Пока я действительно поняла, что это не сон, а Павел, он прошел мимо нас, засунув руки в карманы, не глядя, и скрылся в темноте.
Потом мне и в самом деле часто снилось, как медленно и жутко – то из вагона поезда, то из толпы людей – выходит Павел, идет мимо меня и я хочу его позвать, но голоса нет. Медленно расступаются переплетенные ветви палисадника, и на скамейке оказывается Павел. Разрывается завеса музыки в зале ДК, и в рухнувшей на мою голову тишине стоит Павел. Иду среди старых, разваленных, поросших мхом могил, а из-за одной из них выходит Павел. Тьфу-тьфу, он жив, слава Богу, оба мы живы, кто где, кто как.
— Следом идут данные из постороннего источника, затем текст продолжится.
-- ==== Sys2Proof/Machine/State.lean ====
section
/-! DEFINITION. The state of the machine as plain data, its faults and refusals, and the state after reset
(10_state.md). Log entry 1 is about the reset values the spec does not give. -/

namespace Sys2Proof.Machine

/-- A memory: (address, byte) pairs in canonical form, addresses strictly rising and no byte equal to what an unlisted
address reads as (`Config.memoryFill`; log entries 2 and 7). -/
abbrev Memory := List Host.Cell

/-- The special-purpose registers other than CPS and ALU (10_state.md R41), each as the 32 bits MFSR returns; reserved
bits are 0 (R40). -/
structure SpecialRegs where
  /-- 0, VAB (R43). -/
  vab : Word
  /-- 1, OPS (R44). -/
  ops : Word
  /-- 3, CFG without its read-only PRL field (R42; log entry 13). -/
  cfg : Word
  /-- 4, CHA (R46). -/
  cha : Word
  /-- 5, CHD (R47). -/
  chd : Word
  /-- 6, CHC (R48); 135, CR, is its field CR (R69). -/
  chc : Word
  /-- 7, RBP (R49). -/
  rbp : Word
  /-- 8, TMC (R50). -/
  tmc : Word
  /-- 9, TMR (R51). -/
  tmr : Word
  /-- 10, PC0 (R52). -/
  pc0 : Word
  /-- 11, PC1 (R53). -/
  pc1 : Word
  /-- 12, PC2 (R54). -/
  pc2 : Word
  /-- 13, MMU (R55). -/
  mmu : Word
  /-- 14, LRU (R56). -/
  lru : Word
  /-- 15, RSN (R57). -/
  rsn : Word
  /-- 16, RMA0 (R58). -/
  rma0 : Word
  /-- 17, RMC0 (R59). -/
  rmc0 : Word
  /-- 18, RMA1 (R58). -/
  rma1 : Word
  /-- 19, RMC1 (R59). -/
  rmc1 : Word
  /-- 20, SPC0 (R60). -/
  spc0 : Word
  /-- 21, SPC1 (R60). -/
  spc1 : Word
  /-- 22, SPC2 (R60). -/
  spc2 : Word
  /-- 23, IBA0 (R61). -/
  iba0 : Word
  /-- 24, IBC0 (R62). -/
  ibc0 : Word
  /-- 25, IBA1 (R61). -/
  iba1 : Word
  /-- 26, IBC1 (R62). -/
  ibc1 : Word
  /-- 128, IPC (R64). -/
  ipc : Word
  /-- 129, IPA (R64). -/
  ipa : Word
  /-- 130, IPB (R64). -/
  ipb : Word
  /-- 131, Q (R65). -/
  q : Word
  /-- 160, FPE (R70). -/
  fpe : Word
  /-- 161, INTE (R71). -/
  inte : Word
  /-- 162, FPS (R72). -/
  fps : Word
  /-- 164, EXOP (R73). -/
  exop : Word
deriving DecidableEq, Repr

/-- The hazard record `hz` (10_state.md R138): what the immediately preceding instruction did that has a delayed
effect (70_reset_and_hazards.md R780 to R782; U16 for `multiple`). -/
structure Hazards where
  /-- It wrote GR[1] (R780). -/
  sp : Bool
  /-- It set IPA (R781). -/
  ipa : Bool
  /-- It set IPB (R781). -/
  ipb : Bool
  /-- It set IPC (R781). -/
  ipc : Bool
  /-- It changed MMU.PS (R782). -/
  ps : Bool
  /-- It was a LOADM or STOREM (44_data_movement.md R438 (f)). -/
  multiple : Bool
deriving DecidableEq, Repr

/-- No hazard: `hz` after reset, after a trap entry and after most instructions (R138). -/
def Hazards.none : Hazards := ⟨false, false, false, false, false, false⟩

/-- One record of external inputs, those of one step (00_scope.md R10, log entry 14). The first three are levels. -/
structure Input where
  /-- INTR3 to INTR0 (60_exceptions.md R710). -/
  intr : BitVec 4
  /-- TRAP1, TRAP0 (R710). -/
  trap : BitVec 2
  /-- CNTL1, CNTL0 (R743): 00 Load Test Instruction, 01 Step, 10 Halt, 11 Normal. -/
  cntl : BitVec 2
  /-- An inactive-to-active transition of WARN before this step (R705). -/
  warn : Bool
  /-- RESET was asserted, and is released before this step (70_reset_and_hazards.md R761). -/
  reset : Bool
  /-- The instruction access of this step is answered with IERR (60_exceptions.md R661). -/
  ierr : Bool
  /-- The number, within the step, of the data access answered with DERR (R660). -/
  derr : Option Nat
  /-- The vector fetch of this step is answered with DERR (D31). -/
  vectorDerr : Bool
  /-- Processor cycles of this step beyond the first (R720). -/
  cycles : Nat
deriving DecidableEq, Repr

/-- No input active, CNTL = 11. -/
def Input.quiet : Input := ⟨0, 0, 3, false, false, false, .none, false, 0⟩

/-- The address spaces of the platform (20_memory.md R150): instruction/data memory as data accesses and as
instruction fetches see it, input/output, the coprocessor and the instruction ROM. -/
inductive MapSpace where
  | data
  | instr
  | io
  | cop
  | irom
deriving DecidableEq, Repr

/-- A range of physical addresses that do not exist, from `lo` up to and without `hi` (`MEMORY_MAP`, 00_scope.md R6;
log entry 47). -/
structure Hole where
  space : MapSpace
  lo : Nat
  hi : Nat
deriving DecidableEq, Repr

/-- One block frame of the Branch Target Cache (10_state.md R133): an instruction word with its Valid bit is an
`Option`; a frame holds four words with CFG.CO = 0 and two (the first two) with CFG.CO = 1. -/
structure BtcBlock where
  /-- CFG.CO when the frame was opened: the organization its tag and words belong to (log entry 10). -/
  co : Bool
  /-- Address bits 31-6. -/
  tag : BitVec 26
  /-- The Space ID: RE, PI, SM at the fetch. -/
  space : BitVec 3
  /-- The words that are valid. -/
  words : Vector (Option Word) 4
deriving DecidableEq, Repr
Раздавленная каменной плитой, я стояла, а Геннадий все еще обнимал меня. Через его плечо я смотрела в темноту, куда ушел Павел. Геннадий, понятно, тут ни при чем, но его бы я ни за что не вернула в этот город и даже в его собственную жизнь – пусть бы он родился на сто лет позже или раньше меня, хотя я знаю, не случись этого сдвига в моей жизни, требовательная любовь Павла явилась бы для нас обоих тяжелым испытанием, ведь в чем-то важном мы были совсем разные, несмотря на наше внешнее сходство, которое нас обманывало. А по совести, так я должна быть благодарна Геннадию, ведь из-за него у меня есть повод думать, что на свете есть любовь и у меня была когда-то ее огромная возможность. Но, несмотря на то, что я это понимаю, Геннадия я бы не вернула в этот город, хоть он был здесь тогда и сейчас где-то есть, как я и Павел, – все мы где-то есть, живем, работаем, числимся, кто где, кто как, но в общем довольно сносно, как все.
Музыка
Вероника была худой, болезненной девочкой с таким странным выражением глаз, что про нее говорили: спит наяву. У нее было искривление позвоночника, и это обстоятельство вырвало ее из веселого круга товарищей и вынудило подружиться с совсем другими мальчиками и девочками, с которыми она лежала в больнице на вытяжении, заказывала корсеты в ортопедическом предприятии и консультировалась у врачей. Когда это обнаружилось, мать забрала ее из музыкальной школы. Вероникины новые товарищи по несчастью находились в разной стадии болезни: одна девочка была горбата – очень начитанная девочка, добрая душа, умница; другая наоборот – у нее был сколиоз только первой-второй степени, ерунда сущая, по мнению Вероники. Это была весьма благополучная девочка, хотя ее родители совершенно спали с лица от горя. Вероникина же третья степень, при которой обычно предлагали операцию, казалась им верхом бедствия. Вероника носила корсет и ортопедическую обувь, так как у нее одна ножка была короче другой, делала зарядку на шведской стенке, три месяца в году лежала в больнице на вытяжении и знала, что ей надо во что бы то ни стало продержаться в своей третьей степени аж до восемнадцати лет, пока кости не затвердеют и горб уже не вырастет. В то время у нее просто выступала лопатка, это было не так уж заметно непосвященным. Но до восемнадцати было еще плыть и плыть, пока ей было только пятнадцать, и летом ее отправили в санаторий, в Нальчик, на двадцать восемь дней набраться жизненных сил и отдохнуть.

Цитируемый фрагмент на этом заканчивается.